As per the guidelines mentioned by the CBA in its corporate governance structure, company is initiating thorough measures to oversee the management and the performance of the business. However, in relation to the issues company dealing with, corruption and dishonesty, its quite clear that the books are getting properly audited and the governing bodies such as ASIC, ACCC, AUSTRAC are keeping proper eye and insight about the company’s transactional activities and provision of sufficient resources to the auditors and enforcing authorities to carry out the investigations whenever necessary. The Bank is moreover focused to provide the customers and the communities with both financial and operational well-being. Because it is the customer who makes the rapport of the company, and hence is the question of sustainability.
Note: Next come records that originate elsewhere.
-- ==== Sys2Proof/Machine/Sparse.lean ====
section
/-! DEFINITION. Finite maps from numbers to data, as plain lists in one canonical form: keys rise
strictly, and no entry holds the value that an absent key reads as. Register files, memories and
tables of the machine are such maps, so that equal contents are equal data. -/

namespace Sys2Proof.Machine

/-- A finite map: `(key, value)` pairs. -/
abbrev Sparse (α : Type) := List (Nat × α)

/-- The value at key `k`; `d` where the map lists none. -/
def Sparse.get {α : Type} (d : α) : Sparse α → Nat → α
  | [], _ => d
  | (k, v) :: rest, n => if k = n then v else Sparse.get d rest n

/-- The entry at key `k`, if the map lists one. -/
def Sparse.find {α : Type} : Sparse α → Nat → Option α
  | [], _ => none
  | (k, v) :: rest, n => if k = n then some v else Sparse.find rest n

/-- Removes key `n`. -/
def Sparse.erase {α : Type} : Sparse α → Nat → Sparse α
  | [], _ => []
  | (k, v) :: rest, n => if k = n then Sparse.erase rest n else (k, v) :: Sparse.erase rest n

/-- Sets key `n` in a map without regard to the default value, keeping the order of keys. -/
def Sparse.put {α : Type} : Sparse α → Nat → α → Sparse α
  | [], n, x => [(n, x)]
  | (k, v) :: rest, n, x =>
    if n < k then (n, x) :: (k, v) :: rest
    else if k = n then (n, x) :: rest
    else (k, v) :: Sparse.put rest n x

/-- Sets key `n`: writing the default value removes the entry. -/
def Sparse.set {α : Type} [DecidableEq α] (d : α) (m : Sparse α) (n : Nat) (x : α) : Sparse α :=
  if x = d then Sparse.erase m n else Sparse.put m n x

/-- Keys rise strictly, and each is above `lo` where one is given. -/
def Sparse.sortedFrom {α : Type} : Option Nat → Sparse α → Bool
  | _, [] => true
  | none, (k, _) :: rest => Sparse.sortedFrom (some k) rest
  | some lo, (k, _) :: rest => decide (lo < k) && Sparse.sortedFrom (some k) rest

/-- No entry holds the default value. -/
def Sparse.noDefault {α : Type} [DecidableEq α] (d : α) : Sparse α → Bool
  | [] => true
  | (_, v) :: rest => decide (v ≠ d) && Sparse.noDefault d rest

/-- The canonical form. -/
def Sparse.wf {α : Type} [DecidableEq α] (d : α) (m : Sparse α) : Bool :=
  Sparse.sortedFrom none m && Sparse.noDefault d m

/-- The value at key `k`, zero where the map lists none. -/
abbrev Sparse.getZ {w : Nat} (m : Sparse (BitVec w)) (n : Nat) : BitVec w := Sparse.get 0 m n

/-- Sets a bit vector at key `n`; zero is the value of an unlisted key. -/
abbrev Sparse.setZ {w : Nat} (m : Sparse (BitVec w)) (n : Nat) (x : BitVec w) : Sparse (BitVec w) :=
  Sparse.set 0 m n x

/-- The counter at key `k`, zero where the map lists none. -/
abbrev Sparse.getN (m : Sparse Nat) (n : Nat) : Nat := Sparse.get 0 m n

/-- Sets a counter at key `n`. -/
abbrev Sparse.setN (m : Sparse Nat) (n x : Nat) : Sparse Nat := Sparse.set 0 m n x

/-- Applies `f` to the entry at `n`, if there is one. -/
def Sparse.adjust {α : Type} (m : Sparse α) (n : Nat) (f : α → α) : Sparse α :=
  match Sparse.find m n with
  | none => m
  | some v => Sparse.put m n (f v)

end Sys2Proof.Machine
end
Company’s stated values are:

  1. Integrity: Committing to what is right.
  2. Accountability: Being responsible enough.
  3. Collaboration: Working with and by the team.
  4. Excellence: Giving it all
  5. Service: Complying to help and work for the people and the community.

Opinionated Conclusion:

In my opinion, the company needs a big cultural transformation, according to Banking Royal Commission, CBA and other big four banks which lack customer-centric environment because they are more focused in upgradation of banking computer systems than prioritizing customers’ requirements. Also, with my understanding through the research, cultural change is the big challenge. One of the articles also states, Strict consequence management, policies are needed for the big change. Because banks are for customers, and upgradation to customer centricity and maintaining ethics should be the most important value that is required to be embedded in the governance structure. A very good article from Australian Financial Review suggests the same in accordance to banks and their values. The question still is the same, “Are the customer important?”